Totally three empirical parameters are involved in our π orbital identification method for non-planar case, namely the single-center contribution threshold, the orbital density threshold and the position of probe points at the interatomic linking line. According to our experiences and tests, the current setting has the best compatibility with wide variety of systems and orbitals.

Our method of identifying π LMOs is compatible with Pipek–Mezey [42], Edmiston–Ruedenberg [43] and natural localized molecular orbital (NLMO) [44] orbital localization methods because their resulting LMOs show separated character of σ and π for multiple-bonds [45]. It is important to note that Foster-Boys localization method [46] should not be used in conjunction with our identification method, since Foster-Boys localization represents a multiple-bond as multiple “banana bonds,” which shows strong hybrid σ and π characters.

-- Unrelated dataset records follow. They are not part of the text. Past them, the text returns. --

-- ==== Sys2Proof/Machine/Sections.lean ====
section
/-! DEFINITION. The ranges of the image sections: for each section, the byte offset of the first field outside its
stated range, which fails with 0x0D (R41). A reserved byte of a section is a field whose range is zero. -/

namespace Sys2Proof.Machine

/-- A field of `n` bytes at `off` lies between two bounds. -/
def inRange (t : Bytes) (off n lo hi : Nat) : Bool := lo ≤ le t off n && le t off n ≤ hi

/-- All entries of a table from `lo` with `n` entries of `size` bytes pass a check; the first that does not gives its
offset. -/
def entriesFault (n lo size : Nat) (f : Nat → List (Nat × Bool)) : Option Nat :=
  (List.range n).findSome? fun i => (firstFault (f (lo + size * i)))

/-- Several checks in turn. -/
def firstOf : List (Option Nat) → Option Nat
  | [] => none
  | none :: r => firstOf r
  | some o :: _ => some o

/-! ### BASINMAP and ISLAND (R43 to R46) -/

/-- A pool with STRICT_PARTITION set shares no Terrace with a Basin of another pool (R44). -/
def strictOk (t : Bytes) (n : Nat) : Bool :=
  let pool (i : Nat) : Nat := fld (byteAt t i) 2 4
  let shared (i : Nat) : Bool := fld (byteAt t i) 0 2 == 1
  !(shared n && bit (byteAt t (0x40 + 16 * pool n)) 1)
    || (List.range 8).all fun i => !(shared (n / 8 * 8 + i)) || pool (n / 8 * 8 + i) == pool n

/-- BASINMAP (R43, R44). DESIGN CHOICE: QUANTUM_US, MAX_CONSISTS and LEASE_MS of a pool entry are judged only where its
VALID is 1, and where no Basin is express the field offset is 0; R43 and R44 say neither. -/
def basinmapFault (t island : Bytes) : Option Nat :=
  firstOf
    [ (List.range 64).findSome? fun n =>
        let b := byteAt t n
        firstFault [(n, b < 64 && fld b 0 2 != 3 && (fld b 0 2 == 1 || fld b 2 4 == 0)
          && (fld b 0 2 != 1 || bit (byteAt t (0x40 + 16 * fld b 2 4)) 0) && strictOk t n)],
      entriesFault 16 0x40 16 fun o =>
        let used := bit (byteAt t o) 0
        [(o, byteAt t o < 4), (o + 1, byteAt t (o + 1) == 0), (o + 2, !used || inRange t (o + 2) 2 50 10000),
         (o + 6, !used || inRange t (o + 6) 2 1 255), (o + 8, !used || inRange t (o + 8) 4 10 10000),
         (o + 12, zeroAt t (o + 12) 4)],
      if byteAt island 0 = 0 ∧ !((List.range 64).any fun n => fld (byteAt t n) 0 2 == 2) then some 0 else none ]

/-- ISLAND (R45, R46). -/
def islandFault (t : Bytes) (splitAllowed : Bool) : Option Nat :=
  firstFault
    [(0, byteAt t 0 ≤ 1 && (byteAt t 0 == 0 || splitAllowed)),
     (1, byteAt t 1 < 4 && (byteAt t 1 == 0 || splitAllowed)),
     (2, inRange t 2 1 1 15), (3, inRange t 3 1 2 64 && byteAt t 2 ≤ byteAt t 3), (4, zeroAt t 4 28)]

/-! ### CLOCKPLAN, POWERPLAN, MEMORY, BANKOWN and SMFW (R112, R120, R428 to R430) -/

/-- CLOCKPLAN (R428). -/
def clockplanFault (t : Bytes) : Option Nat :=
  let n := byteAt t 4
  let en := le t 8 16
  firstOf
    [ firstFault
        [(0, le t 0 4 == 0x01434C4B), (4, 2 ≤ n && n ≤ 8), (5, zeroAt t 5 3),
         (8, [9, 10, 11, 12, 13, 14, 15, 61, 66, 71, 72].all (fun d => bit en (d - 1)) && fld en 72 56 == 0),
         (0x18, inRange t 0x18 2 5 100 && le t 0x18 2 < le t 0x1A 2), (0x1A, inRange t 0x1A 2 5 100),
         (0x1C, zeroAt t 0x1C 36)],
      (List.range 8).findSome? fun p =>
        let o := 0x40 + 8 * p
        if p < n then
          firstFault
            [(o, 600 ≤ le t o 2 && (if p = 0 then le t o 2 == 2400 else le t o 2 < le t (o - 8) 2)),
             (o + 2, inRange t (o + 2) 2 550 850 && le t (o + 2) 2 ≤ le t (o + 4) 2), (o + 4, inRange t (o + 4) 2 550 850),
             (o + 6, zeroAt t (o + 6) 2)]
        else firstFault [(o, zeroAt t o 8)] ]

/-- A bring-up entry's domain may be listed: a logic domain or a controller group whose clock may run (R429). -/
def bringupOk (clockplan : Bytes) (d st : Nat) : Bool :=
  match pwrDomain d with
  | none => false
  | some (.bank _) => false
  | some (.dram c) => st == 2 && bit (le clockplan 8 16) (15 + c)
  | some (.can _) => (st == 2 || st == 4) && bit (le clockplan 8 16) 35
  | some k => (st == 2 || st == 4) && match k.clock with | some n => bit (le clockplan 8 16) (n - 1) | none => false

/-- POWERPLAN (R429). -/
def powerplanFault (t clockplan : Bytes) : Option Nat :=
  let n := le t 0x12 2
  firstOf
    [ firstFault
        [(0, le t 0 4 == 0x01505750), (4, inRange t 4 2 90 260), (6, inRange t 6 2 1 1000), (8, inRange t 8 1 70 120),
         (9, inRange t 9 1 100 125 && byteAt t 8 < byteAt t 9), (0x0A, byteAt t 0x0A < byteAt clockplan 4),
         (0x0B, byteAt t 0x0B < 2), (0x0C, inRange t 0x0C 2 1 1023),
         (0x0E, [0, 1, 14, 15].all fun w => !(bit (le t 0x0E 2) w)), (0x10, byteAt t 0x10 ≤ 2), (0x11, byteAt t 0x11 == 0),
         (0x12, n ≤ 1024), (0x14, zeroAt t 0x14 108)],
      (List.range n).findSome? fun i =>
        let o := 0x80 + 4 * i
        firstFault
          [(o, bringupOk clockplan (le t o 2) (byteAt t (o + 2))
              && !((List.range i).any fun j => le t (0x80 + 4 * j) 2 == le t o 2)),
           (o + 3, byteAt t (o + 3) == 0)] ]

/-- The fault of a controller's TRAIN block (R120): zero where it is not populated, and otherwise within ranges that the spec
names and does not give. -/
def trainFault (t : Bytes) (c : Nat) : Option Nat :=
  let o := 0x40 + 1024 * c
  if bit (byteAt t 0) c then (Config.trainFault (slice t o 1024)).map fun i => o + i.toNat
  else if zeroAt t o 1024 then none
  else some o

/-- MEMORY (R120). -/
def memoryFault (t : Bytes) : Option Nat :=
  (firstFault
    [(0, byteAt t 0 == 0xFF || byteAt t 0 == 0x66), (1, byteAt t 1 ≤ 3), (2, byteAt t 2 == 1 || byteAt t 2 == 2),
      (3, byteAt t 3 < 4), (4, [6400, 7500, 8533, 9600, 10667].contains (le t 4 2)), (6, zeroAt t 6 58)]).orElse
    fun _ => (List.range 8).findSome? (trainFault t)

/-- BANKOWN (R112). -/
def bankownFault (t tags : Bytes) : Option Nat :=
  (List.range 1280).findSome? fun k =>
    let e := le t (4 * k) 4
    let pwr := fld e 16 2
    firstFault [(4 * k, fld e 13 3 == 0 && fld e 18 14 == 0 && pwr != 3
      && (!(1024 ≤ k && k < 1054) || pwr == 2)
      && (!(k == 1054 || k == 1055) || (pwr == 2 && fld e 0 12 == le tags 0x010 2 && !(bit e 12))))]

/-- SMFW (R430); `fwVersion` is the image header's FW_VERSION. -/
def smfwFault (t : Bytes) (fwVersion : Nat) : Option Nat :=
  firstFault
    [(0, le t 0 4 == 0x01464D53), (4, le t 4 4 == fwVersion), (0x0C, le t 0x0C 4 % 64 == 0), (0x10, le t 0x10 4 % 64 == 0),
     (0x14, le t 0x14 4 < le t 0x0C 4), (0x1A, zeroAt t 0x1A 38)]

/-! ### IOPLAN (R463, R467, R338, R339) -/

/-- A CAN bit rate in bit/s from its prescaler and segments; 0 where the prescaler is 0. -/
def canRate (brp seg1 seg2 : Nat) : Nat := if brp = 0 then 0 else 160000000 / (brp * (1 + seg1 + seg2))

/-- A rate that has to lie at or below a limit and exist. -/
def rateTo (brp seg1 seg2 lo hi : Nat) : Bool := lo ≤ canRate brp seg1 seg2 && canRate brp seg1 seg2 ≤ hi && brp != 0
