-- ==== Sys2Proof/Machine/Registers.lean ====
section
/-! DEFINITION. Accesses of the control bus: the block map, paths and selectors, the unprivileged window, and the gateway
(R293, R365, R366, R369, R380, R480 to R485). -/

namespace Sys2Proof.Machine

/-! ### The block map (R481) -/

/-- A block of the control bus. -/
inductive Blk where
  | sup | ilk | hdw | tmt | pwr
  | aqd (r : Nat)
  | stm | sbx | ttb | kvc | slc
  | bsn (n : Nat)
  | bank (block : Nat)
  | jct | mwl
  | rts (i : Nat)
  | ftn | pts
  deriving DecidableEq, Repr

/-- The block at an offset of the privileged view, and the offset in it; none where no block lies. -/
def blockAt (o : Nat) : Option (Blk × Nat) :=
  let p := o % 0x1000
  if o < 0x1000 then some (.sup, p)
  else if o < 0x2000 then some (.ilk, p)
  else if o < 0x3000 then some (.hdw, p)
  else if o < 0x4000 then some (.tmt, p)
  else if o < 0x5000 then some (.pwr, p)
  else if o < 0x10000 then none
  else if o < 0x20000 then some (.aqd ((o - 0x10000) / 0x1000), p)
  else if o < 0x40000 then some (.stm, o - 0x20000)
  else if o < 0x60000 then some (.sbx, o - 0x40000)
  else if o < 0x80000 then none
  else if o < 0x100000 then some (.ttb, o - 0x80000)
  else if o < 0x140000 then some (.kvc, o - 0x100000)
  else if o < 0x180000 then some (.slc, o - 0x140000)
  else if o < 0x1C0000 then some (.bsn ((o - 0x180000) / 0x1000), p)
  else if o < 0x200000 then some (.bank ((o - 0x1C0000) / 0x1000), p)
  else if o < 0x208000 then some (.bank (64 + (o - 0x200000) / 0x1000), p)
  else if o < 0x20A000 then some (.jct, o - 0x208000)
  else if o < 0x20C000 then some (.mwl, o - 0x20A000)
  else if o < 0x20E000 then some (.rts ((o - 0x20C000) / 0x1000), p)
  else if o < 0x20F000 then some (.ftn, p)
  else if 0x210000 ≤ o ∧ o < 0x218000 then some (.pts, o - 0x210000)
  else none

/-- The clock domain of a block that can be off while the control bus runs; none for the others. -/
def Blk.domain : Blk → Option Nat
  | .bsn n => some (n / 8 + 1)
  | .rts i => some (67 + i)
  | .ftn => some 70
  | .pts => some 69
  | _ => none

/-- A block whose domain is OFF or CLOCK_STOP does not answer for itself (R480). -/
def State.blockAnswers (s : State) (b : Blk) : Bool :=
  match b.domain with
  | some d => (s.clock d).state != .off && (s.clock d).state != .clockStop
  | none => true

/-- The registers of a block, at least those that an offset names. -/
def State.blockRegs (s : State) (c : RegCtx) (b : Blk) (o : Nat) (hartsStopped : Bool) : List Reg :=
  match b with
  | .sup => s.supRegs
  | .ilk => s.ilkRegs o
  | .hdw => s.hdwRegs c
  | .tmt => s.tmtRegs c o
  | .pwr => s.pwrRegs c o
  | .aqd r => s.blockPmu (64 + r) o
  | .stm => s.stmRegs o
  | .sbx => s.sbxRegs c o ++ s.blockPmu 80 o
  | .ttb => s.ttbRegs c o ++ s.blockPmu 81 o
  | .kvc => s.kvcRegs o ++ s.blockPmu 82 o
  | .slc => s.slcRegs c o hartsStopped
  | .bsn n => s.bsnRegs n
  | .bank k => s.bankBlockRegs c k o
  | .jct => s.jctRegs o
  | .mwl => s.mwlRegs o
  | .rts i => s.rtsRegs i o
  | .ftn => s.ftnRegs o
  | .pts => s.ptsRegs c o

/-- The register at an offset. -/
def regAt (l : List Reg) (o : Nat) : Option Reg := l.find? fun r => r.base ≤ o && o < r.base + r.size

/-- The monitor whose registers lie at an offset of a block (R88, R489). -/
def monitorAt (b : Blk) (o : Nat) : Option Nat :=
  let at800 (m : Nat) : Option Nat := if 0x800 ≤ o ∧ o < 0x860 then some m else none
  match b with
  | .aqd r => at800 (64 + r)
  | .sbx => at800 80
  | .ttb => at800 81
  | .kvc => at800 82
  | .rts i => at800 (83 + i)
  | .pts => at800 85
  | .jct => at800 86
  | .mwl => at800 87
  | .bank k => if 64 ≤ k then at800 (88 + (k - 64)) else none
  | .bsn n => if 0x100 ≤ o ∧ o < 0x160 then some n else none
  | _ => none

There is no unique method of computing orbital composition [39]. Hirshfeld, Becke, SCPA and Mulliken orbital composition analysis methods are currently supported by Multiwfn for the automatic π orbital identification purpose. Despite that the Hirshfeld and Becke methods are more robust for evaluating atom contributions to orbitals [39], it is found that the SCPA method, which has negligible computational cost, works equally well in identifying π orbitals, and therefore it is more recommended to use. However, it is well known that diffuse functions often make SCPA analysis meaningless [39], and therefore Hirshfeld or Becke method should be adopted instead when the basis set contains diffuse functions.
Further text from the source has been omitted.